Figure 6. Phenotypes and sequence analysis of the spontaneously occurring nm2798 mutation

(A) The nm2798 mutation acts semi-dominantly to influence coat color, as shown here in a comparison of a heterozygote (front) and homozygote (back). (B) Healthy iris of a young nm2798 homozygote. (C) Aged nm2798 homozygote showing dispersed pigment across the surface of the iris and (D) mild transillumination defects spread across the iris. (E) Higher magnification view with a narrower slit of illumination showing the same iris as in panels C,D. The discretely rounded appearance of the dispersed pigment along the iris surface (three examples marked with open white arrows, several others in field unmarked) indicates that it is likely present within phagocytic clump cells.

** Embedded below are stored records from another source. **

/-- The outcome of a step with the check is a next state that meets `p`. -/
def trackedAnswers (o : Host.Outcome (Tracked small) Fault Refusal) (p : Tracked small → Bool) : Bool :=
  match o with
  | .next t => p t
  | .fault _ => false
  | .refused _ => false

/-- R8: LD V0, 1 and ADD V0, 2 in one tick, each register written before it is read. -/
theorem test_two_cycles :
    trackedAnswers (Tracked.step { Tracked.init small with state := smallRun [0x60, 0x01, 0x70, 0x02] })
      (fun t => t.state.getV 0 == 3 && t.state.pc == 0x204 && t.vWritten[0] && !t.vWritten[1]) = true := by decide

/-- D7, `unwritten`: SE V0 reads a register that nothing has written. -/
theorem test_unwritten_read : Tracked.cycle { Tracked.init small with state := smallRun [0x30, 0x00] } =
    .refused .unwrittenRegister := rfl

/-- D7, `unwritten`: DRW of no row does not read `I`. -/
theorem test_unwritten_index :
    Tracked.readable { Tracked.init small with vWritten := Vector.replicate _ true } (.drw 0 1 0) = true ∧
      Tracked.readable { Tracked.init small with vWritten := Vector.replicate _ true } (.drw 0 1 1) = false := by decide

/-- R92 with `STACK_DEPTH = 1`, R90 with the low-byte reading of 0x0AEE, in one tick. -/
theorem test_small_call_ret :
    (match tick (State.init small).keys [] (smallRun [0x22, 0x02, 0x0A, 0xEE]) with
      | .next t => t.pc == 0x202 && t.sp == 0
      | .fault _ => false
      | .refused _ => false) = true := by decide

/-! ## Witnesses: the statements' hypotheses are met -/

theorem witness_DecodedFieldsAreTheWordsBits : decodeRecord .lowByte 0xFFFF = decodeRecord .lowByte 0xFFFF := rfl

theorem witness_ZeroFamilyReadingsDiffer :
    kindOf .exact 0x01E0 ≠ kindOf .lowByte 0x01E0 ∧ kindOf .exact 0x0FEE ≠ kindOf .lowByte 0x0FEE ∧
      kindOf .exact 0x00E0 = kindOf .lowByte 0x00E0 := by decide

theorem witness_DecodingAnEncodedInstructionGivesItBack :
    (Instr.nop0 0xFEE).wellFormedFor .exact = true ∧ (Instr.nop0 0xFEF).wellFormedFor .lowByte = true ∧
      (Instr.drw 15 15 15).wellFormedFor .exact = true := by decide

theorem witness_AssemblingAWordsLineGivesItBack :
    0xFFF < 0x1000 ∧ 0xFF < 0x100 ∧ 0xF < 0x10 ∧ kindOf .exact 0x00E0 ≠ .nop ∧ kindOf .lowByte 0x0FEE ≠ .nop := by decide

theorem witness_MemoryReadIsBounded :
    (4095 < Config.reference.memSize ∧ State.reset.readByte 4095 = .ok 0) ∧
      (Config.reference.memSize ≤ 4096 ∧ State.reset.readByte 4096 = .error (.memoryBounds 4096)) :=
  ⟨⟨by decide, rfl⟩, by decide, rfl⟩

theorem witness_MemoryWriteWritesOneByte :
    Memory.wf Config.reference [(0x300, 7)] = true ∧ 4095 < Config.reference.memSize ∧ 0 < Config.reference.memSize ∧ 0 ≠ 4095 := by decide

theorem witness_EqualReadsMeanEqualMemories :
    ∃ m m' : Memory, m.wf Config.reference = true ∧ m'.wf Config.reference = true ∧
      ∀ a, a < Config.reference.memSize → m.byteAt Config.reference a = m'.byteAt Config.reference a :=
  ⟨[(0x300, 7)], [(0x300, 7)], by decide, by decide, fun _ _ => rfl⟩

theorem witness_ConstructionGivesTheResetTable :
    ∃ rom : List Byte, rom.length ≤ 3584 ∧ rom[3583]? = some 1 := by
  refine ⟨List.replicate 3584 1, ?_, ?_⟩
  · rw [List.length_replicate]
  · rw [List.getElem?_replicate]; rfl

theorem witness_ConstructionRefusesALongImage :
    (∃ rom : List Byte, 3584 < rom.length) ∧ ∃ rom : List Byte, rom.length ≤ 3584 ∧ 3584 ≤ rom.length :=
  ⟨⟨List.replicate 3585 0, by rw [List.length_replicate]; omega⟩,
    ⟨List.replicate 3584 0, by rw [List.length_replicate], by rw [List.length_replicate]⟩⟩

theorem witness_EmptyImageRunsNoOpsToTheEnd :
    ∃ ins : List TickInput, ins.length = 1793 ∧ ∀ inp ∈ ins, inp.events = [] := by
  refine ⟨List.replicate 1793 TickInput.idle, List.length_replicate, fun inp h => ?_⟩
  rw [List.eq_of_mem_replicate h]; rfl

theorem witness_FetchIsBigEndianAndBounded :
    (∃ s : State, 4096 ≤ s.pc.toNat) ∧ (∃ s : State, s.pc.toNat = 4095) ∧ ∃ s : State, s.pc.toNat < 4095 ∧ s.pc.toNat = 4094 :=
  ⟨⟨{ State.reset with pc := 4096 }, by decide⟩, ⟨{ State.reset with pc := 4095 }, by decide⟩,
    ⟨{ State.reset with pc := 4094 }, by decide⟩⟩

theorem witness_StepIsTheTickOfTheNextInput :
    ∃ (s : State) (inp : TickInput) (rest : List TickInput), s.inputs = inp :: rest ∧ s.run ≠ .halted :=
  ⟨{ State.reset with inputs := [input [.togglePause]] }, input [.togglePause], [], rfl, by decide⟩

theorem witness_StepRunsTheDecodedInstruction :
    ∃ (s p t : State) (inp : TickInput) (rest : List TickInput) (hi lo : Byte) (i : Instr),
      s.inputs = inp :: rest ∧ s.run ≠ .halted ∧
      p = { s with inputs := rest, keys := inp.keys, run := s.run.applyEvents inp.events } ∧ p.run = .running ∧
      p.readByte p.pc.toNat = .ok hi ∧ p.readByte (p.pc.toNat + 1) = .ok lo ∧
      decodeBytes [hi, lo] = .ok (i, []) ∧ exec i p = .next t := by
  let s : State := { at' 0x200 0x6A05 with run := .paused, inputs := [input [.togglePause]] }
  let p : State := { s with inputs := [], keys := (input [.togglePause]).keys, run := .running }
  obtain ⟨t, ht⟩ := exec_answers (.ldByte 10 0x05) p
  exact ⟨s, p, t, input [.togglePause], [], 0x6A, 0x05, .ldByte 10 0x05, rfl, by decide, rfl, rfl, rfl, rfl, rfl, ht⟩
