-- ==== Sys2Proof/Laws/Decode.lean ====
section
/-! SUPPORT. The fields of what the encoder builds. -/

namespace Sys2Proof.Laws

open Sys2Proof

/-- The fields of a command word (R70, R71). -/
theorem commandWord_fields (opc y x : Byte) :
    opcField (commandWord opc y x) = opc ∧ yField (commandWord opc y x) = y ∧ lowField (commandWord opc y x) = x :=
  let h := extract_bytes opc 0 y x
  ⟨h.1, h.2.2.1, h.2.2.2⟩

/-- The fields of a pattern byte (R78). -/
theorem patternByte_fields : ∀ (write : Bool) (addr : BitVec 6),
    (patternByte write addr).getLsbD 7 = false ∧ (patternByte write addr).getLsbD 6 = write ∧
      (patternByte write addr).extractLsb' 0 6 = addr := by decide

/-- A pattern byte is always decoded. -/
theorem decode_access (write : Bool) (addr : BitVec 6) (d : Word) :
    decode (.access (patternByte write addr) d) = .ok (decodeRequest write addr d) := by
  obtain ⟨h7, h6, h5⟩ := patternByte_fields write addr
  simp only [decode, h7, h6, h5]
  rfl

/-- A command word never decodes to a bus access. -/
theorem decodeCommand_cases (w : Word) :
    decodeCommand w = .nop ∨ decodeCommand w = .init ∨ decodeCommand w = .configure ∨
    (∃ m, decodeCommand w = .preset m) ∨ decodeCommand w = .correct ∨ (∃ x y, decodeCommand w = .decode x y) ∨
    (∃ x y, decodeCommand w = .wrpix x y) ∨ (∃ x y, decodeCommand w = .wrpixraw x y) ∨
    (∃ n, decodeCommand w = .wrslotraw n) ∨ decodeCommand w = .flush ∨ ∃ o, decodeCommand w = .reservedOpc o := by
  unfold decodeCommand
  split <;> simp

end Sys2Proof.Laws
end

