-- ==== Sys2Proof/Tests/Slice0.lean ====
section
/-! SUPPORT. The model's own tests: what WellFormed refuses, decoding of words written out from the spec's encodings,
one step of each instruction on the spec's own vectors (95_test_vectors.md, named in each comment), and for each
statement with hypotheses a state and operands that meet them. -/

namespace Sys2Proof.Tests

open Sys2Proof.Machine Sys2Proof.Safety

/-! ### WellFormed refuses ill-formed terms -/

theorem test_wf_refuses_reservedOpc_that_is_an_opcode : (Instr.reservedOpc 0x09).wf = false := by decide
theorem test_wf_refuses_fbdata_25 : (Instr.busRFbdata 25).wf = false := by decide
theorem test_wf_refuses_reserved_access_that_is_listed :
    (Instr.busReserved true 0x02).wf = false ∧ (Instr.busReserved false 0x38).wf = false := by decide

/-! ### Decoding: words from R70, R74 and R78, bit by bit -/

theorem test_decode_nop : decodeTableWord 32 0b00000000_00000000_00000000_00000000 = some .nop := by decide
theorem test_decode_init : decodeTableWord 32 0b00000001_00000000_00000000_00000000 = some .init := by decide
theorem test_decode_configure : decodeTableWord 32 0b00000010_00000000_00000000_00000000 = some .configure := by decide
theorem test_decode_preset : decodeTableWord 32 0b00000011_00000000_00000001_00000010 = some (.preset 2) := by decide
theorem test_decode_correct : decodeTableWord 32 0b00000100_11111111_11111111_11111111 = some .correct := by decide
theorem test_decode_decode : decodeTableWord 32 0b00000101_11111111_00000001_00000011 = some (.decode 3 1) := by decide
theorem test_decode_wrpix : decodeTableWord 32 0b00000110_00000000_00000010_00000100 = some (.wrpix 4 2) := by decide
theorem test_decode_wrpixraw : decodeTableWord 32 0b00000111_00000000_00000001_00000011 = some (.wrpixraw 3 1) := by decide
theorem test_decode_wrslotraw : decodeTableWord 32 0b00001000_00000000_00000000_00011000 = some (.wrslotraw 24) := by decide
theorem test_decode_flush : decodeTableWord 32 0b00001001_00000000_00000000_00000000 = some .flush := by decide
theorem test_decode_reservedOpc : decodeTableWord 32 0b00001010_00000000_00000000_00000000 = some (.reservedOpc 0x0A) := by decide
theorem test_decode_busWCmd : decodeTableWord 40 0x05000103_40 = some (.busWCmd 0x05000103) := by decide
theorem test_decode_busRCmd : decodeTableWord 8 0b0000000 = some .busRCmd := by decide
theorem test_decode_busRStatus : decodeTableWord 8 0b0000001 = some .busRStatus := by decide
theorem test_decode_busWStatus : decodeTableWord 8 0b1000001 = some (.busWStatus 0) := by decide
theorem test_decode_busRColor : decodeTableWord 8 0b0000010 = some .busRColor := by decide
theorem test_decode_busWColor : decodeTableWord 40 0x00123456_42 = some (.busWColor 0x00123456) := by decide
theorem test_decode_busRResult : decodeTableWord 8 0b0000011 = some .busRResult := by decide
theorem test_decode_busWStgGamma : decodeTableWord 8 0b1000100 = some (.busWStgGamma 0) := by decide
theorem test_decode_busWStgRatio : decodeTableWord 8 0b1000101 = some (.busWStgRatio 0) := by decide
theorem test_decode_busWStgCfg : decodeTableWord 8 0b1000110 = some (.busWStgCfg 0) := by decide
theorem test_decode_busRStgGamma : decodeTableWord 8 0b0000100 = some .busRStgGamma := by decide
theorem test_decode_busRStgRatio : decodeTableWord 8 0b0000101 = some .busRStgRatio := by decide
theorem test_decode_busRStgCfg : decodeTableWord 8 0b0000110 = some .busRStgCfg := by decide
theorem test_decode_busRFbdata : decodeTableWord 8 0b0111000 = some (.busRFbdata 24) := by decide
theorem test_decode_busReserved : decodeTableWord 8 0b0111001 = some (.busReserved false 57) ∧
    decodeTableWord 8 0b1000011 = some (.busReserved true 3) := by decide
theorem test_decode_refuses_bit7_and_other_lengths :
    decodeTableWord 8 0b10000000 = none ∧ decodeTableWord 16 0 = none := by decide
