-- ==== Sys2Proof/Laws/Decode.lean ====
section
/-! SUPPORT. The small lemmas of the packet fields, the opcode numbers and the immediate classes. -/

namespace Sys2Proof

/-- A packet as a number: the opcode times `2^32`, plus the immediate. -/
theorem mkPacket_toNat (op : Byte) (imm : Word) : (mkPacket op imm).toNat = op.toNat * 4294967296 + imm.toNat := by
  simp only [mkPacket, BitVec.toNat_append]
  rw [← Nat.shiftLeft_add_eq_or_of_lt imm.isLt, Nat.shiftLeft_eq]

theorem opOf_toNat (p : Packet) : (opOf p).toNat = p.toNat / 4294967296 := by
  have := p.isLt
  simp only [opOf, BitVec.extractLsb'_toNat, Nat.shiftRight_eq_div_pow]
  omega

theorem immOf_toNat (p : Packet) : (immOf p).toNat = p.toNat % 4294967296 := by
  simp [immOf, BitVec.extractLsb'_toNat]

@[simp] theorem opOf_mkPacket (op : Byte) (imm : Word) : opOf (mkPacket op imm) = op := by
  apply BitVec.eq_of_toNat_eq
  have := imm.isLt
  rw [opOf_toNat, mkPacket_toNat]; omega

@[simp] theorem immOf_mkPacket (op : Byte) (imm : Word) : immOf (mkPacket op imm) = imm := by
  apply BitVec.eq_of_toNat_eq
  have := imm.isLt
  rw [immOf_toNat, mkPacket_toNat]; omega

@[simp] theorem mkPacket_opOf_immOf (p : Packet) : mkPacket (opOf p) (immOf p) = p := by
  apply BitVec.eq_of_toNat_eq
  rw [mkPacket_toNat, opOf_toNat, immOf_toNat]; omega

theorem byteImm_toNat (b : Byte) : (byteImm b).toNat = b.toNat := by
  have := b.isLt
  simp only [byteImm, BitVec.toNat_append]
  simp

theorem byteOperand_toNat (imm : Word) : (byteOperand imm).toNat = imm.toNat % 256 := by
  simp [byteOperand, BitVec.extractLsb'_toNat]

@[simp] theorem byteOperand_byteImm (b : Byte) : byteOperand (byteImm b) = b := by
  apply BitVec.eq_of_toNat_eq
  have := b.isLt
  rw [byteOperand_toNat, byteImm_toNat]; omega

/-- A class B immediate has its reserved bits clear exactly when it is below 256. -/
theorem reservedClear_B_iff (imm : Word) : ImmClass.B.reservedClear imm = true ↔ imm.toNat < 256 := by
  have := imm.isLt
  simp only [ImmClass.reservedClear, beq_iff_eq, ← BitVec.toNat_inj, BitVec.extractLsb'_toNat,
    Nat.shiftRight_eq_div_pow]
  simp; omega

theorem reservedClear_N_iff (imm : Word) : ImmClass.N.reservedClear imm = true ↔ imm = 0 := by
  simp [ImmClass.reservedClear]

@[simp] theorem reservedClear_byteImm (b : Byte) : ImmClass.B.reservedClear (byteImm b) = true := by
  rw [reservedClear_B_iff, byteImm_toNat]; exact b.isLt

theorem byteImm_byteOperand {imm : Word} (h : ImmClass.B.reservedClear imm = true) :
    byteImm (byteOperand imm) = imm := by
  apply BitVec.eq_of_toNat_eq
  have := (reservedClear_B_iff imm).1 h
  rw [byteImm_toNat, byteOperand_toNat]; omega

@[simp] theorem Opcode.ofByte_toByte (o : Opcode) : Opcode.ofByte o.toByte = some o := by
  cases o <;> rfl

theorem Opcode.toByte_of_ofByte {b : Byte} {o : Opcode} (h : Opcode.ofByte b = some o) : o.toByte = b := by
  simpa using List.find?_some h

theorem Opcode.ofByte_eq_none_iff (b : Byte) : Opcode.ofByte b = none ↔ ∀ o : Opcode, o.toByte ≠ b := by
  constructor
  · intro h o ho
    rw [← ho, Opcode.ofByte_toByte] at h
    cases h
  · intro h
    simp only [Opcode.ofByte, List.find?_eq_none]
    intro o _
    simpa using h o

/-- The packet of an opcode and an immediate, decoded. -/
theorem decode_mkPacket (o : Opcode) (imm : Word) (h : o.immClass.reservedClear imm = true) :
    decode (mkPacket o.toByte imm) = decodeOperand o imm := by
  simp [decode, h]

/-- What a decoded packet is made of. -/
theorem decode_ok_cases {p : Packet} {i : Instr} (h : decode p = .ok i) :
    ∃ o, o.toByte = opOf p ∧ o.immClass.reservedClear (immOf p) = true ∧ decodeOperand o (immOf p) = .ok i := by
  unfold decode at h
  split at h
  · cases h
  · next o ho =>
    split at h
    · next hr => exact ⟨o, Opcode.toByte_of_ofByte ho, hr, h⟩
    · cases h

theorem filtOfStrategy_cases {b : Byte} {i : Instr} (h : filtOfStrategy b = some i) :
    (b = 0 ∧ i = .filtNone) ∨ (b = 1 ∧ i = .filtSub) ∨ (b = 2 ∧ i = .filtUp) ∨ (b = 3 ∧ i = .filtAvg) ∨
      (b = 4 ∧ i = .filtPaeth) ∨ (b = 0xFF ∧ i = .filtAdapt) := by
  unfold filtOfStrategy at h
  repeat' split at h
  all_goals first | (cases h; done) | (simp_all)

/-! The three masks of the opcode table. -/

theorem and_maskN (p : Packet) : p &&& 0xFFFFFFFFFF = p :=
  BitVec.and_allOnes

theorem and_maskW (p : Packet) : p &&& 0xFF00000000 = mkPacket (opOf p) 0 := by
  rw [mkPacket, opOf]
  apply BitVec.eq_of_getLsbD_eq; intro i hi
  rw [BitVec.getLsbD_and, BitVec.getLsbD_append]
  by_cases h : i < 32
  · simp only [h]
    interval_cases i <;> simp
  · simp only [h]
    obtain ⟨k, rfl, hk⟩ : ∃ k, i = 32 + k ∧ k < 8 := ⟨i - 32, by omega, by omega⟩
    simp only [BitVec.getLsbD_extractLsb', Nat.add_sub_cancel_left, hk, decide_true, Bool.true_and]
    interval_cases k <;> simp

theorem and_maskB (p : Packet) : p &&& 0xFFFFFFFF00 = mkPacket (opOf p) (immOf p &&& 0xFFFFFF00) := by
  rw [mkPacket, opOf, immOf]
  apply BitVec.eq_of_getLsbD_eq; intro i hi
  rw [BitVec.getLsbD_and, BitVec.getLsbD_append]
  by_cases h : i < 32
  · simp only [h, BitVec.getLsbD_and, BitVec.getLsbD_extractLsb']
    interval_cases i <;> simp
  · simp only [h]
    obtain ⟨k, rfl, hk⟩ : ∃ k, i = 32 + k ∧ k < 8 := ⟨i - 32, by omega, by omega⟩
    simp only [BitVec.getLsbD_extractLsb', Nat.add_sub_cancel_left, hk, decide_true, Bool.true_and]
    interval_cases k <;> simp

theorem mkPacket_inj {op op' : Byte} {imm imm' : Word} (h : mkPacket op imm = mkPacket op' imm') :
    op = op' ∧ imm = imm' :=
  ⟨by rw [← opOf_mkPacket op imm, h, opOf_mkPacket], by rw [← immOf_mkPacket op imm, h, immOf_mkPacket]⟩

/-- A class B immediate has its reserved bits clear exactly when its bits 31:8 are masked to 0. -/
theorem and_immMaskB_eq_zero_iff (imm : Word) :
    imm &&& 0xFFFFFF00 = 0 ↔ ImmClass.B.reservedClear imm = true := by
  simp only [ImmClass.reservedClear, beq_iff_eq]
  constructor
  · intro h
    apply BitVec.eq_of_getLsbD_eq; intro i hi
    have := congrArg (fun v : BitVec 32 => v.getLsbD (8 + i)) h
    simp only [BitVec.getLsbD_and] at this
    rw [BitVec.getLsbD_extractLsb']
    interval_cases i <;> simpa using this
  · intro h
    apply BitVec.eq_of_getLsbD_eq; intro i hi
    rw [BitVec.getLsbD_and]
    by_cases h8 : i < 8
    · interval_cases i <;> simp
    · obtain ⟨k, rfl, hk⟩ : ∃ k, i = 8 + k ∧ k < 24 := ⟨i - 8, by omega, by omega⟩
      have := congrArg (fun v : BitVec 24 => v.getLsbD k) h
      simp only [BitVec.getLsbD_extractLsb', hk, decide_true, Bool.true_and] at this
      rw [this]; simp

end Sys2Proof
end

Pigment is also accumulating inferiorly (solid black arrow). (F) Sequence comparison of wild-type (B6) versus mutant (nm2798) alleles. A single base pair substitution within exon 8 of the Dct gene results in a mis-sense mutation changing a glycine to arginine (asterisk). The base pair and amino acid changes are both identical to previously described slaty light mutation. The change occurs within the predicted transmembrane spanning domain (TM). Other motifs of the DCT protein include a signal sequence (SS); cysteine rich domains (CYS-rich); and metal-binding motifs (MeA, MeB).